Study the circuit carefully and see how it might be adapted to your own site. Then, before you start cutting, consider a few points. First, the roof-mounted collector racks must be set to hold the panels at an "average" angle of incidence — one halfway between the sun's June and December extremes. So, for our area's 35-degree latitude, where the sun is about 50 degrees above the horizon during the equinoxes in March and September, the collectors are fixed at a 40-degree angle from horizontal or approximately 30 degrees off the slightly pitched roof.
Second, bear in mind the possible consequences of penetrating the roof shingles and sheathing. If you'd rather not bore access holes for the collectors' supply and return pipes (or purchase special flashing for such installations), it may be just as easy to route the plumbing around the roof overhang and enter through the top of the siding. In any event, you'll want to treat those potential trouble points with silicone sealant.

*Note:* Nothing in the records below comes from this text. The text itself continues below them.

-- ==== Sys2Proof/Word.lean ====
section
/-! DEFINITION. The bit-level types of the block: 4-bit words, bytes, and wire bundles of an open width. -/

namespace Sys2Proof

/-- A 4-bit word: the command word `op[3:0]` (R46), and the register of an FLFSR4 (R20). -/
abbrev Nibble := BitVec 4

/-- A packed byte of `BITS2BYTES` (R89). -/
abbrev Byte := BitVec 8

/-- A bundle of wires, least significant first. Its length is its width, so that the open widths
`OPW` and `KW` of R9 need no value. -/
abbrev Bits := List Bool

end Sys2Proof
end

Also, keep in mind that there's a limit to how high a pump can deliver fluid at an acceptable flow rate. Ours can circulate several gallons per minute at just over 20 feet of head, so a multistory installation from a basement might tax that particular model. Check the manufacturer's specifications before you buy.
Safety can't be ignored, either. Shut off the power or gas supply to your existing water heater before you turn of the water supply, and don't plug in the controller until you've finished wiring the circuit. Test your closed loop connections by filling the system and topping it off at the air vents before making the heat exchanger reservoir connection to your water heater. When the system's turned on, any leaks in the internal stack tube will eventually become apparent. After you've plumbed the exchanger reservoir in line with vour water heater tank and turned the water supply back on, you can safely reactivate your household water heater.
Finally, take the time to insulate your plumbing properly. Heat loss can be significant inside the structure as well as outside — especially at the exchanger reservoir, which has a large surface area.
We'll admit that this may not be the most sophisticated solar hot water system ever devised, but it certainly does represent a comfortable and affordable blend of commercial and home-grown technology — and that's part of what doing it yourself is all about!